In Ireland, cancer continues to be one of the major causes of death. It accounts for some 7,500 deaths every year, or one quarter of all deaths. In the under 65 age group the proportion is even higher, at one third of all deaths in this group.
Deaths in the under 65 age category are described as premature mortality. Many of these deaths can be prevented. With this in mind the national cancer strategy focuses on steps to reduce premature mortality from cancer. It reiterates a key target set in the national health strategy, published in 1994, namely, to reduce the deaths in those aged under 65 years by 15 per cent in the ten-year period to 2004.
Of all deaths from cancer in those aged under 65 years, breast cancer accounts for nearly 10 per cent with approximately 660 women dying each year from the disease. Cervical cancer accounts for a further 60 to 70 deaths each year. Expert advice is that between 20 and 30 per cent of deaths from breast cancer among women aged over 50 years could be prevented if a quality mass screening programme were established.
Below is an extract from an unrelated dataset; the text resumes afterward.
-- ==== Sys2Proof/Machine/Core.lean ====
section
/-! DEFINITION. The machine as the host runs it. -/

def Sys2Proof.core : Host.Core := { State := Sys2Proof.Machine.State, Fault := Sys2Proof.Machine.Fault, Refusal := Sys2Proof.Machine.Refusal, step := Sys2Proof.Machine.step, reset := Sys2Proof.Machine.State.reset }
end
International studies indicate that programmes should be aimed at women aged between 50 and 64 years. To date there is little evidence to support breast screening among women under 50 years of age.
In the case of cervical cancer, there is evidence that, where a pre-malignant condition known as CIN is identified, it can be treated with almost 100 per cent success. The fact that CIN usually precedes cervical cancer and can be identified is obviously very important.
While there continues to be an ongoing debate about the efficacy of different screening programmes, there is a high level of consensus within the medical profession on the value of screening programmes for breast and cervical cancer. The potential value of screening programmes for these particular cancers lies in their ability to reduce significantly the number of deaths from the disease where early diagnosis can be identified. It is recognised that in developing any such programmes they must be carefully organised. Ensuring that only the highest quality practices are used will also help to secure the best results.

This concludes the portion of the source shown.